PROBLEM - Check each line of the records below and collect those that include the word "from".

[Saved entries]

"""

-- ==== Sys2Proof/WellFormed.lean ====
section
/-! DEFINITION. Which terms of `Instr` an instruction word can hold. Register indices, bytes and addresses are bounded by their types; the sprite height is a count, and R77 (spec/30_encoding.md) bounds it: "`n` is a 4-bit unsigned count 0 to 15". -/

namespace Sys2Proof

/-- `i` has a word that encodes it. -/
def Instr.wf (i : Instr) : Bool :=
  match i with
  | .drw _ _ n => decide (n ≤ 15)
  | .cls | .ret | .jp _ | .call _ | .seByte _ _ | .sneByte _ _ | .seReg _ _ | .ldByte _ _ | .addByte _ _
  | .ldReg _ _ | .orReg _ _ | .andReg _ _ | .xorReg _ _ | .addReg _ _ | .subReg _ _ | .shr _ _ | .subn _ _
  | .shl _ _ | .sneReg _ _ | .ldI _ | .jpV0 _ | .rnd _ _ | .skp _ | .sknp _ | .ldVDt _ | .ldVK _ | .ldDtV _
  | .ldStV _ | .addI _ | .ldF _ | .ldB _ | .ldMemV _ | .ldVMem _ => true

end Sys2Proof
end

"""
"""

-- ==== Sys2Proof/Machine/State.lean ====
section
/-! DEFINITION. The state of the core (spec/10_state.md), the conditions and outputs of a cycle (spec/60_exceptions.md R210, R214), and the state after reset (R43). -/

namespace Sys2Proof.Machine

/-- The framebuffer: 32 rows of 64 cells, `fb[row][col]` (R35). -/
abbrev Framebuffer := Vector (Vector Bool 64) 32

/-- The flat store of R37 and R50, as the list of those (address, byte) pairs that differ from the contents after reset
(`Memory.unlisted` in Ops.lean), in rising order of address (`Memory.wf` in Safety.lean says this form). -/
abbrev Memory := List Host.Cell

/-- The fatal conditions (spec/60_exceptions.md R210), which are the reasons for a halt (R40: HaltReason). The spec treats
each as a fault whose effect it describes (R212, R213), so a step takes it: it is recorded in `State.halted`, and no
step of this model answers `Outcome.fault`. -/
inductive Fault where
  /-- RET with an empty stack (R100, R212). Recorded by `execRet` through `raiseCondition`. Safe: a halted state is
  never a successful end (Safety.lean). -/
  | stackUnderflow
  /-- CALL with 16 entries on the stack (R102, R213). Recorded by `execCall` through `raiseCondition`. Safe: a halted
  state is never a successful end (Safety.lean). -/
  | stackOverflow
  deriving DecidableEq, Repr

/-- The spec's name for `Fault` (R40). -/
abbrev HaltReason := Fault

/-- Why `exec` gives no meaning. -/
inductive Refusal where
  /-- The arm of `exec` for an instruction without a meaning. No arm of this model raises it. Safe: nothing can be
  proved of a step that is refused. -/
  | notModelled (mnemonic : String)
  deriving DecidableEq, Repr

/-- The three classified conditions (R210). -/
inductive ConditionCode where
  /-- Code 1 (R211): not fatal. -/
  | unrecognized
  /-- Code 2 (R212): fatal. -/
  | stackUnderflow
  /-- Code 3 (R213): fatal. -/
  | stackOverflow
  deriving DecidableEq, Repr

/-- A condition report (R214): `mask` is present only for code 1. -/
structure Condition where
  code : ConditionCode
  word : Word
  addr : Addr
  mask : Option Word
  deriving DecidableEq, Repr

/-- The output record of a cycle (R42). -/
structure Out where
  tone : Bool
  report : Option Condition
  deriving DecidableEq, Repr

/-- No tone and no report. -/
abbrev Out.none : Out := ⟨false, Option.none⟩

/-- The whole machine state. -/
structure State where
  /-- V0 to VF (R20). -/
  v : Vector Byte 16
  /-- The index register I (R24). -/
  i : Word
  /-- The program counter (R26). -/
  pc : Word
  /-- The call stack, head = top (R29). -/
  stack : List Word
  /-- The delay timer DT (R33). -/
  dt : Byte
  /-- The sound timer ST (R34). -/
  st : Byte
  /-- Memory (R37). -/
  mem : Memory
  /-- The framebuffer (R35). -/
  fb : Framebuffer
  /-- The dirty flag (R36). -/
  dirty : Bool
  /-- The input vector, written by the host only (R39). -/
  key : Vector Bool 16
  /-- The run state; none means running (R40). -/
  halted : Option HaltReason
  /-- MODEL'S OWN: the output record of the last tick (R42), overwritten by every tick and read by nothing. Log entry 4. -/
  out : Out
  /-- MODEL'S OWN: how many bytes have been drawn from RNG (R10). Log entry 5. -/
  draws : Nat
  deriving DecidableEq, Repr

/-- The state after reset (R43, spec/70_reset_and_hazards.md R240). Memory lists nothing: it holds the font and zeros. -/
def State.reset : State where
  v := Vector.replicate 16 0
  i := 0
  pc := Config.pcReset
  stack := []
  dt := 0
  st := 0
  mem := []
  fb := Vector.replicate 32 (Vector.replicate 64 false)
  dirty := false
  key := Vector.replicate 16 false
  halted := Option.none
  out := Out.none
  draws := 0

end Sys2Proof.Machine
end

"""

RESULT -
/-- The flat store of R37 and R50, as the list of those (address, byte) pairs that differ from the contents after reset
  /-- MODEL'S OWN: how many bytes have been drawn from RNG (R10). Log entry 5. -/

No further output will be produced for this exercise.